= Alexander Wagner (artist) =

German painter

Alexander Wagner (born 1978) is a German fine artist. Both painting and drawing play a central part in his artistic oeuvre. Wagner's work returns repeatedly to a geometric formal language that is reduced in its composition and abstractly constructed.

== Life and work ==
Alexander Wagner completed his studies at the Universität der Künste Berlin (Berlin University of the Arts) in 2006 having been a ‘Meisterschüler’ there. Even prior to his graduation Wagner took part in group exhibitions in Berlin, Zurich, and Istanbul, as well as group shows in the United States and Italy. Alexander engages predominantly with the subject of painting.
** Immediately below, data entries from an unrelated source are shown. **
-- ==== Sys2Proof/Laws/Frames.lean ====
section
/-! SUPPORT. The frames of the shared operations: for each, the parts of the state that it leaves as they were. -/
set_option linter.unusedSimpArgs false
set_option linter.unusedTactic false
set_option linter.unreachableTactic false

namespace Sys2Proof.Machine

@[simp] theorem State.advancePort_frame (s : State) (p : PortId) :
    (s.advancePort p).pending = s.pending ∧ (s.advancePort p).freeCount = s.freeCount
    ∧ (s.advancePort p).partTime = s.partTime ∧ (s.advancePort p).startUp = s.startUp
    ∧ (s.advancePort p).restart = s.restart ∧ (s.advancePort p).powerGood = s.powerGood
    ∧ (s.advancePort p).domains = s.domains ∧ (∀ e : Dom, (s.advancePort p).domain e = s.domain e)
    ∧ (s.advancePort p).plans = s.plans ∧ (∀ e : Dom, (s.advancePort p).plan e = s.plan e)
    ∧ (s.advancePort p).admissions = s.admissions ∧ (∀ e : Dom, (s.advancePort p).admission e = s.admission e)
    ∧ (s.advancePort p).works = s.works ∧ (∀ e : Dom, (s.advancePort p).work e = s.work e)
    ∧ (s.advancePort p).channels = s.channels ∧ (∀ c' : Fin 4, (s.advancePort p).channel c' = s.channel c')
    ∧ (s.advancePort p).lastPicked = s.lastPicked ∧ (s.advancePort p).staging = s.staging
    ∧ (s.advancePort p).links = s.links ∧ (∀ e : Dom, (s.advancePort p).link e = s.link e)
    ∧ (s.advancePort p).journals = s.journals ∧ (∀ e : Dom, (s.advancePort p).journal e = s.journal e)
    ∧ (s.advancePort p).directory = s.directory ∧ (∀ m : Num, (s.advancePort p).dump m = s.dump m)
    ∧ (s.advancePort p).store = s.store ∧ (s.advancePort p).flash = s.flash ∧ (s.advancePort p).service = s.service
    ∧ (s.advancePort p).config = s.config ∧ (∀ e : Dom, (s.advancePort p).settings e = s.settings e) := by
  unfold State.advancePort; try dsimp only
  (repeat' split) <;> simp

@[simp] theorem State.sendHold_frame (s : State) (p : PortId) (n : BitVec 16) :
    (s.sendHold p n).pending = s.pending ∧ (s.sendHold p n).freeCount = s.freeCount
    ∧ (s.sendHold p n).partTime = s.partTime ∧ (s.sendHold p n).startUp = s.startUp
    ∧ (s.sendHold p n).restart = s.restart ∧ (s.sendHold p n).powerGood = s.powerGood
    ∧ (s.sendHold p n).domains = s.domains ∧ (∀ e : Dom, (s.sendHold p n).domain e = s.domain e)
    ∧ (s.sendHold p n).plans = s.plans ∧ (∀ e : Dom, (s.sendHold p n).plan e = s.plan e)
    ∧ (s.sendHold p n).admissions = s.admissions ∧ (∀ e : Dom, (s.sendHold p n).admission e = s.admission e)
    ∧ (s.sendHold p n).works = s.works ∧ (∀ e : Dom, (s.sendHold p n).work e = s.work e)
    ∧ (s.sendHold p n).channels = s.channels ∧ (∀ c' : Fin 4, (s.sendHold p n).channel c' = s.channel c')
    ∧ (s.sendHold p n).lastPicked = s.lastPicked ∧ (s.sendHold p n).staging = s.staging
    ∧ (s.sendHold p n).links = s.links ∧ (∀ e : Dom, (s.sendHold p n).link e = s.link e)
    ∧ (s.sendHold p n).journals = s.journals ∧ (∀ e : Dom, (s.sendHold p n).journal e = s.journal e)
    ∧ (s.sendHold p n).directory = s.directory ∧ (∀ m : Num, (s.sendHold p n).dump m = s.dump m)
    ∧ (s.sendHold p n).store = s.store ∧ (s.sendHold p n).flash = s.flash ∧ (s.sendHold p n).service = s.service
    ∧ (s.sendHold p n).config = s.config ∧ (∀ e : Dom, (s.sendHold p n).settings e = s.settings e) := by
  unfold State.sendHold; try dsimp only
  (repeat' split) <;> simp
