theorem Store.Within.rfl' {x : Store} : x.Within x := ⟨rfl, id⟩
theorem Store.Within.trans {x y z : Store} (h : x.Within y) (k : y.Within z) : x.Within z :=
  ⟨k.1.trans h.1, fun a => k.2 (h.2 a)⟩
@[simp] theorem Store.setBlock_still (x : Store) (b : Nat) (y : Block) : (x.setBlock b y).still = x.still := rfl
@[simp] theorem Store.setBlock_spares (x : Store) (b : Nat) (y : Block) : (x.setBlock b y).spares = x.spares := rfl
@[simp] theorem Store.updRecord_still (x : Store) (n : Num) (f : StoreRecord → StoreRecord) :
    (x.updRecord n f).still = x.still := rfl
@[simp] theorem Store.updRecord_spares (x : Store) (n : Num) (f : StoreRecord → StoreRecord) :
    (x.updRecord n f).spares = x.spares := rfl
@[simp] theorem Store.giveBlock_still (x : Store) (n : Num) (b : Nat) (f : StoreRecord → StoreRecord) :
    (x.giveBlock n b f).still = x.still := by
  unfold Store.giveBlock; dsimp only; (repeat' split) <;> rfl
@[simp] theorem Store.giveBlock_spares (x : Store) (n : Num) (b : Nat) (f : StoreRecord → StoreRecord) :
    (x.giveBlock n b f).spares = x.spares := by
  unfold Store.giveBlock; dsimp only; (repeat' split) <;> rfl
@[simp] theorem Store.fly_still (x : Store) (i : Fin 8) (op : StoreOp) : (x.fly i op).still = x.still := rfl
@[simp] theorem Store.fly_spares (x : Store) (i : Fin 8) (op : StoreOp) : (x.fly i op).spares = x.spares := rfl
theorem State.endWait_within (s : State) : s.store.Within s.endWait.store := by
  unfold State.endWait
  split
  · rename_i h
    refine ⟨?_, ?_⟩ <;> simp
    · rfl
    · intro k; rw [h] at k; simp at k; omega
  · exact .rfl'
theorem State.refillOnce_within {s t : State} (h : s.refillOnce = some t) : s.store.Within t.store := by
  unfold State.refillOnce at h
  (repeat' split at h) <;> cases h
  rename_i k
  refine ⟨rfl, fun _ => ?_⟩
  simp; omega
theorem refillLoop_within (n : Nat) (s : State) : s.store.Within (refillLoop n s).store := by
  induction n generalizing s with
  | zero => exact .rfl'
  | succ n ih =>
    unfold refillLoop
    split
    · rename_i t h
      exact ((State.refillOnce_within h).trans t.endWait_within).trans (ih _)
    · exact .rfl'
theorem State.refill_within (s : State) : s.store.Within s.refill.store := refillLoop_within _ s
theorem State.refillIfFell_within (s : State) (d : Dom) (before : Nat) : s.store.Within (s.refillIfFell d before).store := by
  unfold State.refillIfFell; split
  · exact State.refill_within s
  · exact .rfl'

theorem State.startProgram_within (s : State) (i : Fin 8) (x : ProgramItem) :
    s.store.Within (s.startProgram i x).store := by
  unfold State.startProgram; dsimp only
  split
  · exact ⟨rfl, id⟩
  · split
    · exact ⟨rfl, id⟩
    · exact ⟨by simp only [Store.fly_still, Store.setBlock_still, Store.giveBlock_still]; rfl,
        by simp only [Store.fly_spares, Store.setBlock_spares, Store.giveBlock_spares]; exact id⟩
    · refine Store.Within.trans ?_ (State.refill_within _)
      refine ⟨by simp only [Store.fly_still, Store.setBlock_still, Store.giveBlock_still]; rfl, ?_⟩
      simp only [Store.fly_spares, Store.setBlock_spares, Store.giveBlock_spares, List.length_tail]
      omega
    · exact ⟨by unfold Store.enterWait; split <;> rfl, by unfold Store.enterWait; split <;> exact id⟩
    · exact .rfl'

theorem State.enterClosing_within (s : State) (d : Dom) (k : EndCause) :
    s.store.Within (s.enterClosing d k).store := by
  unfold State.enterClosing; dsimp only
  split
  · exact .rfl'
  · simp only [State.replan_frame]
    refine Store.Within.trans ?_ (State.refillIfFell_within _ _ _)
    split <;> simp <;> exact .rfl'

theorem State.completionTest_within (s : State) (d : Dom) :
    s.store.Within (s.completionTest d).store := by
  unfold State.completionTest; (repeat' split) <;> first | exact .rfl' | exact State.enterClosing_within _ _ _

theorem State.pagesReturned_within (s : State) (d : Dom) (x : SectionRecord) :
    s.store.Within (s.pagesReturned d x).store := by
  unfold State.pagesReturned
  (repeat' split) <;> (try simp only [State.replanAll_frame, State.replan_frame]) <;> exact .rfl'

theorem State.shareSettled_within (s : State) (d : Dom) (i n : Nat) :
    s.store.Within ((s.setShare d i n).refillIfFell d (s.claim d)).store :=
  Store.Within.trans (y := (s.setShare d i n).store) ⟨by simp, by simp⟩ (State.refillIfFell_within _ _ _)

theorem State.sectionEnded_within (s : State) (d : Dom) (n : Num) (i : Nat) :
    s.store.Within (s.sectionEnded d n i).store := by
  unfold State.sectionEnded; dsimp only
  split
  · exact .rfl'
  · refine Store.Within.trans ?_ (State.completionTest_within _ _)
    simp only [State.noticeSectionEnd_frame]
    split
    · exact (State.shareSettled_within _ _ _ _).trans (State.pagesReturned_within _ _ _)
    · exact State.shareSettled_within _ _ _ _

theorem Store.Within.of_eq {x y : Store} (h : y = x) : x.Within y := h ▸ .rfl'
theorem State.stage_within (s : State) (k : PageKey) (bs : List Byte) : s.store.Within (s.stage k bs).store :=
  ⟨rfl, id⟩
theorem State.passData_within (s : State) (c : Fin 4) (j : Job) (p u : Nat) :
    s.store.Within (s.passData c j p u).store := ⟨rfl, id⟩
theorem State.passRest_within (s : State) (c : Fin 4) (j : Job) (w n : Nat) :
    s.store.Within (s.passRest c j w n).store := by
  induction n generalizing s with
  | zero => exact .rfl'
  | succ n ih =>
    unfold State.passRest; dsimp only
    split
    · exact (State.passData_within _ _ _ _ _).trans (ih _)
    · exact .rfl'

theorem State.headerGiven_within (s : State) (c : Fin 4) :
    s.store.Within (s.headerGiven c).store := by
  unfold State.headerGiven; dsimp only; (repeat' split) <;> exact ⟨rfl, id⟩

theorem State.copyEnded_within (s : State) (d : Dom) (k : Copy) :
    s.store.Within (s.copyEnded d k).store := by
  unfold State.copyEnded; dsimp only
  refine Store.Within.trans ?_ (State.sectionEnded_within _ _ _ _)
  exact .of_eq (by split <;> simp)

theorem State.copyTest_within (s : State) (d : Dom) (k : Copy) :
    s.store.Within (s.copyTest d k).store := by
  unfold State.copyTest; split <;> first | exact .rfl' | exact State.copyEnded_within _ _ _

theorem State.copierHeader_within (s : State) (d : Dom) :
    s.store.Within (s.copierHeader d).store := by
  unfold State.copierHeader; dsimp only
  (repeat' split) <;> first | exact .rfl' | skip
  exact Store.Within.trans ⟨rfl, id⟩ (State.copyTest_within _ _ _)

theorem State.copierData_within (s : State) (d : Dom) (k : PageKey) :
    s.store.Within (s.copierData d k).store := by
  unfold State.copierData; dsimp only
  split
  · exact .rfl'
  · exact Store.Within.trans ⟨rfl, id⟩ (State.copyTest_within _ _ _)

theorem State.latchGiven_within (s : State) (n : Num) :
    s.store.Within (s.latchGiven n).store := by
  unfold State.latchGiven; dsimp only
  (repeat' split) <;> first | exact .rfl' | skip
  exact Store.Within.trans ⟨rfl, id⟩ (State.sectionEnded_within _ _ _ _)

theorem State.given_within (s : State) (r : StagingRequest) :
    s.store.Within (s.given r).store := by
  unfold State.given
  (repeat' split)
  all_goals first
    | exact .rfl'
    | exact State.headerGiven_within _ _
    | exact State.copierHeader_within _ _
    | exact State.copierData_within _ _ _
    | exact State.latchGiven_within _ _
    | (unfold State.dataGiven; dsimp only; split <;> exact .rfl')
    | (unfold State.dumpHeaderGiven; split <;> exact ⟨rfl, id⟩)
    | (unfold State.manifestGiven; split <;> exact ⟨rfl, id⟩)

theorem State.pump_within {s t : State} (h : s.pump = some t) : s.store.Within t.store := by
  rcases State.pump_cases h with h | ⟨c, h⟩ | ⟨c, h⟩ | ⟨c, h⟩ | ⟨d, h⟩ | ⟨d, h⟩ | ⟨d, h⟩ | h | ⟨d, h⟩ | ⟨d, h⟩
    | ⟨d, h⟩ | h
  · unfold State.serveStep at h; (repeat' split at h) <;> cases h
    exact State.given_within _ _
  · unfold State.passStep at h; dsimp only at h; (repeat' split at h) <;> cases h
    exact ⟨rfl, id⟩
  · unfold State.finishStep at h; dsimp only at h
    (repeat' split at h) <;> cases h <;>
      refine Store.Within.trans ?_ (State.sectionEnded_within _ _ _ _) <;> simp <;>
      exact State.passRest_within _ _ _ _ _
  · exact .of_eq (by simp [State.cutStep_frame h])
  · exact .of_eq (by simp [State.lockStep_frame h])
  · exact .of_eq (by simp [State.askStep_frame h])
  · exact .of_eq (by simp [State.grantStep_frame h])
  · exact .of_eq (by simp [State.pickStep_frame h])
  · exact .of_eq (by simp [State.copierStep_frame h])
  · exact .of_eq (by simp [State.closingStep_frame h])
  · exact .of_eq (by simp [State.manifestStep_frame h])
  · unfold State.storeStep at h; dsimp only at h
    (repeat' split at h) <;> cases h
    · exact State.startProgram_within _ _ _
    all_goals exact ⟨rfl, id⟩

theorem State.settle_within (s : State) : s.store.Within s.settle.store :=
  State.settle_induction (P := fun t => s.store.Within t.store) (fun _ _ e k => k.trans (State.pump_within e)) s .rfl'

end Sys2Proof.Machine
end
Thus drawings, watercolours, silkscreen prints, gouache, and acrylic paintings have a fixed place in Wagner’s repertoire. The artist’s work is particularly notable for its formal language. He chooses clean, geometric forms, amongst others, and carries these over into his subjects, "or even onto the picture’s topic, which has no inherent geometry, like clouds or rain, for example," as Friedrich Meschde has explained. Wagner’s works seem thus to be reduced to something essential, using colours as a starting point. His approach to form in his work is also interesting. For example, Alexander Wagner has produced photographs in which a chance description of space in terms of geometry can be recognised, in the form of an everyday object. This can, in turn, serve as the basis for a drawing in which, unlike a photograph, "visible things progress". His newest works are increasingly wall paintings, as have been on display recently in the Kunsthalle Bielefeld, amongst other venues. With this Wagner focuses on the spatial intervention, which relates to the site’s exhibition architecture and changes how this can be experienced spatially.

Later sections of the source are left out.